Le bois d’Olaka transmet une vibration en correspondance avec l’onde
énergétique circulant dans les Sen. Lorsque le bois d’Olaka
a été foudroyé par le tonnerre il porte en lui une
énergie particulièrement apte à véhiculer
la vibration et réveiller la circulation du Qi (énergie)

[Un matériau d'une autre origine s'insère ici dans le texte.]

-- ==== Sys2Proof/Machine/Data.lean ====
section
/-! DEFINITION. Sys2Proof/Machine/Data.lean: the plain data the state is built from: sparse tables in one canonical
form, and the identity of a register field, a counter and an error bit. -/

namespace Sys2Proof.Machine

/-- A sparse table from numbers to values: keys strictly rising, one entry a key (`mapSorted`), no entry equal to the
default of its reader. Register fields, buffers and memories are tables of this kind. -/
abbrev Map (α : Type) := List (Nat × α)

/-- The entry at key `q`, if the table lists one. -/
def mfind {α : Type} : Map α → Nat → Option α
  | [], _ => none
  | (k, v) :: t, q => if k = q then some v else mfind t q

/-- The value at key `q`; an unlisted key reads as `d`. -/
def mget {α : Type} (m : Map α) (q : Nat) (d : α) : α := (mfind m q).getD d

/-- The table with `v` at key `q`, in key order. -/
def mput {α : Type} : Map α → Nat → α → Map α
  | [], q, v => [(q, v)]
  | (k, x) :: t, q, v =>
    if q < k then (q, v) :: (k, x) :: t
    else if q = k then (q, v) :: t
    else (k, x) :: mput t q v

/-- The table without an entry at key `q`. -/
def mdel {α : Type} : Map α → Nat → Map α
  | [], _ => []
  | (k, x) :: t, q => if k = q then mdel t q else (k, x) :: mdel t q

/-- The table with key `q` reading as `v`: writing the default `d` removes the entry. -/
def mset {α : Type} [DecidableEq α] (m : Map α) (q : Nat) (v d : α) : Map α :=
  if v = d then mdel m q else mput m q v

/-- The canonical form of a table: keys strictly rising. -/
def mapSorted {α : Type} : Map α → Bool
  | [] => true
  | [_] => true
  | (k, _) :: (k', x) :: t => decide (k < k') && mapSorted ((k', x) :: t)

/-- One field of a register: its page, the word's offset, its lowest bit and width, its reset value, whether it is
keep-alive (R7), and an index that keeps copies apart: 0 the field itself, 1 its shadow value (R107), 2 to 5 the copy
of access path 0 to 3 (R105), 8 + b the class of PG_ERR bit b, from 64 on the further copies `Ops` names. -/
structure Fld where
  page  : Nat
  off   : Nat
  lo    : Nat
  width : Nat
  reset : Nat
  ka    : Bool
  idx   : Nat := 0
  deriving DecidableEq, Repr

/-- The key of a field in the register store. The lowest bit says whether the field is keep-alive, so that a warm
reset keeps exactly the odd keys. -/
def Fld.key (f : Fld) : Nat :=
  (((f.idx * 256 + f.page) * 4096 + f.off) * 32 + f.lo) * 2 + (if f.ka then 1 else 0)

/-- The same field's copy at index `i`. -/
def Fld.at (f : Fld) (i : Nat) : Fld := { f with idx := i }

/-- The access codes of R9, and two kinds of this model: `sel`, a select register with one copy a path (R105), and
`view`, a field that is computed from other state when read. -/
inductive Acc where
  | ro | rw | w1c | wo | rc | rws | sel | view
  deriving DecidableEq, Repr

/-- One row of a field map: a field, or an array of equal fields over pages and up to two index dimensions. -/
structure FieldRow where
  pbase   : Nat
  pstride : Nat
  pcount  : Nat
  off     : Nat
  s1      : Nat
  c1      : Nat
  s2      : Nat
  c2      : Nat
  lo      : Nat
  width   : Nat
  acc     : Acc
  ka      : Bool
  resets  : List Nat
  deriving DecidableEq, Repr

/-- Whether the row has a field at offset `off`, and the inner index it stands at. -/
def FieldRow.index? (r : FieldRow) (off : Nat) : Option Nat :=
  if off < r.off then none else
  let d := off - r.off
  let i := if r.c1 ≤ 1 then 0 else d / r.s1
  let e := if r.c1 ≤ 1 then d else d % r.s1
  let j := if r.c2 ≤ 1 then 0 else e / r.s2
  if i < r.c1 ∧ j < r.c2 ∧ (if r.c2 ≤ 1 then e = 0 else e % r.s2 = 0) then some j else none

/-- The row's field at a page and offset, with its access code. -/
def FieldRow.at? (r : FieldRow) (page off : Nat) : Option (Fld × Acc) :=
  match r.index? off with
  | none => none
  | some j =>
    some ({ page := page, off := off, lo := r.lo, width := r.width,
            reset := r.resets.getD j (r.resets.headD 0), ka := r.ka }, r.acc)

/-- A page's counter: page, number and whether only a cold reset clears it (R114). -/
structure Ctr where
  page : Nat
  n    : Nat
  ka   : Bool
  deriving DecidableEq, Repr

/-- The 64 bits of a counter, held under its LO offset (R114). -/
def Ctr.fld (c : Ctr) : Fld :=
  { page := c.page, off := 0x40 + 8 * c.n, lo := 0, width := 64, reset := 0, ka := c.ka }

/-- A PG_ERR bit: page, number and default class by the code of R105. -/
structure ErrBit where
  page : Nat
  bit  : Nat
  cls  : Nat
  deriving DecidableEq, Repr

end Sys2Proof.Machine
end

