-- ==== Sys2Proof/Machine/Reg.lean ====
section
/-! DEFINITION. Sys2Proof/Machine/Reg.lean: every named field of the register pages, each under its name in the
spec's field maps (register, then field), with its page, offset, lowest bit, width, reset value and whether it is keep-alive. -/

namespace Sys2Proof.Machine.Reg
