/-- One bundle beyond its page (R160, R173, R184). -/
structure BundleState where
  /-- Failures in a row, and the boundary count at which the back-off ends. -/
  fails     : Nat
  backoffTo : Option Nat
  /-- The boundary count at which the stage was entered. -/
  since     : Nat
  /-- It has been ACTIVE since reset (BUNDLE_FAIL). -/
  wasActive : Bool
  /-- Boundary counts of the CRC discards of the last 16 bells (R173). -/
  crcAt     : List Nat
  /-- Consecutive flits with a bad CRC (R184). -/
  crcRun    : Nat
  deriving DecidableEq, Repr

/-- A bundle in DETECT. -/
def BundleState.blank : BundleState :=
  { fails := 0, backoffTo := none, since := 0, wasActive := false, crcAt := [], crcRun := 0 }

/-- One DATA flit as held for replay, or as received (R165, R171). -/
structure Flit where
  seq     : Nat
  cls     : Nat
  first   : Bool
  last    : Bool
  payload : List Byte
  slot    : Nat
  deriving DecidableEq, Repr

/-- One DMA read of the IZ5 that awaits its completion (R179): its tag, request, and what it is for. -/
structure DmaRead where
  tag  : Nat
  slot : Nat
  addr : Nat
  len  : Nat
  deriving DecidableEq, Repr

/-- The host link beyond its pages (spec/06). -/
structure UahusState where
  bundles  : Map BundleState
  /-- Transactions waiting to be sent, oldest first. -/
  waiting  : List HostTx
  /-- Flits of a transaction whose sending has begun, not yet issued. -/
  sending  : List Flit
  /-- The replay buffer, at most 1,024 flits (R171). -/
  held     : List Flit
  nextSeq  : Nat
  /-- The boundary count of the last ACK progress (R173). -/
  ackAt    : Nat
  /-- The SEQ expected next, and whether any DATA flit has been received (R165). -/
  rxNext   : Nat
  rxAny    : Bool
  /-- A NAK has been sent and the flit after ACK has not arrived (R172). -/
  nakWait  : Bool
  /-- Flits that arrived ahead of a gap (R168). -/
  reorder  : List Flit
  /-- The payload so far of the transaction being received in each class (R174). -/
  partials : Map (List Byte)
  /-- Transactions received and not yet carried out. -/
  inbox    : List HostTx
  /-- Credits held for sending, by class (R174). -/
  credits  : Map Nat
  /-- The last CR_COUNT seen, by class. -/
  crSeen   : Map Nat
  /-- Flits of buffer freed since EXCHANGE, by class, 16 bits. -/
  freed    : Map Nat
  /-- Receive buffer left, by class (R175). -/
  room     : Map Nat
  /-- The capability words that the first bundle fixed (R180). -/
  caps     : Option (List Nat)
  /-- The boundary count at which the last ACTIVE bundle left (R185); none: up, or never up. -/
  downAt   : Option Nat
  downRaised : Bool
  /-- The boundary count of the last MEM credit or completion (R186). -/
  memAt    : Nat
  stallRaised : Bool
  /-- DMA reads outstanding, at most 256 (R179). -/
  reads    : List DmaRead
  nextTag  : Nat
  /-- Task slots that lost MEM traffic to LINK_DOWN (R185). -/
  lost     : List Nat
  deriving DecidableEq, Repr

/-- The host link at a reset. -/
def UahusState.reset : UahusState :=
  { bundles := [], waiting := [], sending := [], held := [], nextSeq := 0, ackAt := 0, rxNext := 0, rxAny := false,
    nakWait := false, reorder := [], partials := [], inbox := [], credits := [], crSeen := [], freed := [], room := [],
    caps := none, downAt := none, downRaised := false, memAt := 0, stallRaised := false, reads := [], nextTag := 0,
    lost := [] }

/-- A line move in progress (R191): the line, its new source, and whether the line is at level there. -/
structure LineMove where
  line  : Nat
  dst   : Source
  level : Bool
  deriving DecidableEq, Repr

/-- The Lantern beyond its registers (R189 to R202). -/
structure LanternState where
  /-- The select switches in force, shaped as the words of LANTERN_SEL (R189). -/
  sel       : Map Nat
  /-- Inputs lost, bit 0 LA, bit 1 LB (R192). -/
  lost      : Nat
  /-- The boundary count at which each input was lost, by source (R194). -/
  lostAt    : Map Nat
  /-- The words of LANTERN_SEL before the loss (R194). -/
  before    : Map Nat
  /-- The source to which lines are being moved back (R194). -/
  returning : Option Source
  /-- Failed lines, bit 32 × source + line (R195). -/
  failed    : Nat
  move      : Option LineMove
  /-- The level last asked of each line, by 32 × source + line, as 16 bits (R190). -/
  asked     : Map Nat
  /-- Bus work that is due, oldest first (R200, R201). -/
  work      : List BusWork
  /-- Retries of the transaction at the front (R200). -/
  retries   : Nat
  /-- The back-off of the stuck-bus episode, and the boundary count before which no attempt is made (R201). -/
  backoff   : Nat
  retryAt   : Nat
  /-- Modules accepted by identity, bit 0 LA, bit 1 LB (R202). -/
  accepted  : Nat
  /-- The boundary count at which READ_HOURS next falls due (R200). -/
  hoursAt   : Nat
  deriving DecidableEq, Repr

/-- The Lantern at a cold reset. -/
def LanternState.reset : LanternState :=
  { sel := [], lost := 0, lostAt := [], before := [], returning := none, failed := 0, move := none, 
    asked := [], work := [], retries := 0, backoff := 1, retryAt := 0, accepted := 0, hoursAt := 0 }

/-- The bias record of one line of one source (R524), in 0.1 mA: the first bias, the latest rise, whether BIAS_AGEING
was raised, and whether the next drawn-level poll becomes the first bias. -/
structure Ageing where
  first  : Option Nat
  rise   : Int
  raised : Bool
  renew  : Bool
  deriving DecidableEq, Repr

/-- A line with no first bias. -/
def Ageing.blank : Ageing := { first := Option.none, rise := 0, raised := false, renew := false }

/-- One monitor channel (R213 to R217): the range in use, the last sample word, whether a range change was decided from
it, the run of RANGE_MOVE samples, and the loop samples left of a pin. -/
structure Monitor where
  range : Nat
  word  : Nat
  moved : Bool
  run   : Nat
  pin   : Option Nat
  deriving DecidableEq, Repr

/-- A monitor channel that has not been sampled. -/
def Monitor.blank : Monitor := { range := 0, word := 0, moved := false, run := 0, pin := Option.none }

/-- One loop of a Hearth (R220, R224, R228): powers in 1/2,048 mW, errors as exact fractions. -/
structure Loop where
  /-- 0 OFF, 1 WAIT, 2 ACQUIRE, 3 LOCKED, 4 HOLD, 5 LIMIT. -/
  st        : Nat
  base      : Int
  second    : Int
  /-- e of the last update that had one, numerator and denominator. -/
  eNum      : Int
  eDen      : Int
  /-- The dither sign in force: true is +. -/
  sign      : Bool
  yPlus     : Option Nat
  yMinus    : Option Nat
  lockRun   : Nat
  unlockRun : Nat
  acquired  : Nat
  failed    : Bool
  /-- Episodes of PARK_NEAR and HEADROOM_LOW (R227, R238). -/
  parkNear  : Bool
  headLow   : Bool
  /-- The next update is the first after a warm start: no dither has been applied (R242). -/
  fresh     : Bool
  deriving DecidableEq, Repr

/-- A loop that is OFF. -/
def Loop.blank : Loop :=
  { st := 0, base := 0, second := 0, eNum := 0, eDen := 1, sign := false, yPlus := none, yMinus := none, lockRun := 0,
    unlockRun := 0, acquired := 0, failed := false, parkNear := false, headLow := false, fresh := false }

/-- One Hearth beyond its page (R245 to R261). -/
structure HearthUnit where
  loops     : Map Loop
  /-- Target powers by heater number, 1/2,048 mW (R230). -/
  targets   : Map Int
  /-- The codes this Hearth commands by heater number (R232). -/
  codes     : Map Nat
  /-- Its controller has stopped. -/
  stopped   : Bool
  toggle    : Bool
  /-- The toggle line as last seen by the checks. -/
  seenLine  : Bool
  /-- The heartbeat word: bell bits [23:0], role, sequence count; and the sequence count last seen. -/
  wordBell  : Nat
  wordRole  : Nat
  wordSeq   : Nat
  seenSeq   : Nat
  lineFaulty : Bool
  wordFaulty : Bool
  /-- Consecutive mismatches by loop (R250). -/
  mism      : Map Nat
  /-- The March C− position in 256-byte blocks, and what the epoch has shown (R251, R252). -/
  marchAt   : Nat
  marchDone : Bool
  marchFails : Nat
  marchPrev : Nat
  bistFails : Nat
  /-- The last BIST failed. -/
  bistBad   : Bool
  mirrorMisses : Nat
  mismatches : Nat
  /-- Self-test results of the last 64 epochs, newest first: BIST failures, march failures. -/
  record    : List (Nat × Nat)
  /-- What makes this bell not clean, and whether it was compared (R250). -/
  dirty     : Bool
  compared  : Bool
  /-- Clean compared bells since it became STANDBY (R260). -/
  sinceStandby : Nat
  wasOwner  : Bool
  noReclaim : Bool
  resyncAt  : Nat
  copied    : Bool
  repairFails : Nat
  repairAt  : Nat
  deriving DecidableEq, Repr

/-- A Hearth that is not loaded. -/
def HearthUnit.blank : HearthUnit :=
  { loops := [], targets := [], codes := [], stopped := false, toggle := false, seenLine := false, wordBell := 0,
    wordRole := 0, wordSeq := 0, seenSeq := 0, lineFaulty := false, wordFaulty := false, mism := [], marchAt := 0,
    marchDone := false, marchFails := 0, marchPrev := 0, bistFails := 0, bistBad := false, mirrorMisses := 0,
    mismatches := 0, record := [], dirty := false, compared := false, sinceStandby := 0, wasOwner := false,
    noReclaim := false, resyncAt := 0, copied := false, repairFails := 0, repairAt := 0 }

/-- A change of ownership that waits for its boundary (R247, R255, R256): the new owner, the cause by HEARTH_OWNER's
codes, whether it is an automatic fail-over, and the boundary count at which it was decided. -/
structure Grant where
  dst   : Nat
  cause : Nat
  auto  : Bool
  since : Nat
  deriving DecidableEq, Repr

/-- What called the Reeve to arbitrate (R254): a heartbeat path of a Hearth, or a compare mismatch. -/
inductive Arbitration where
  | path (h : Nat) (line : Bool)
  | compare
  deriving DecidableEq, Repr

/-- The pair beyond the Hearths themselves (R247, R248, R254). -/
structure TwinsState where
  a        : HearthUnit
  b        : HearthUnit
  /-- The loops and targets of the last complete mirror, and its boundary count (R248). -/
  mirror   : Map Loop
  mirrorTargets : Map Int
  mirrorAt : Nat
  grant    : Option Grant
  /-- The change in its grant bell (R247). -/
  dual     : Option Grant
  arb      : Option Arbitration
  /-- Hearths that become FAILED at the next boundary, bit h (R253). -/
  failNext : Nat
  /-- Matrix rows that the identity row stands in for, 256 × ferry + row (R231). -/
  xtSub    : List Nat
  /-- Park-move corrections to a parked unit's reference power, by heater (R227). -/
  parkAdj  : Map Int
  /-- BOTH_HEARTHS_FAILED was raised in this episode (R262). -/
  bothFailed : Bool
  deriving DecidableEq, Repr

dans les méridiens. Selon la théorie des grands classiques
de la médecine traditionnelle Chinoise, durant notre parcours embryonnaire,
le souffle vital a tracé au travers des couches tissulaires, les
canaux énergétiques, connus en France sous le nom de méridiens.
Certains de ces canaux ont pour fonction de réajuster les désordres
internes en équilibrant les insuffisances et les débordements.
Chaque canal est par ailleurs porteur d’une qualité énergétique
qui lui est spécifique et qui colore la sphère psychique.
L’onde énergétique qui circule dans les méridiens
est aussi le vecteur qui assure le lien continuel entre le corps et l’esprit.
Lorsque pour des raisons multiples la circulation énergétique
est contrariée ou que le traitement par l’acupuncture ne
répond pas, Tok Sen est une méthode très efficace
pour rétablir l’harmonie énergétique du corps.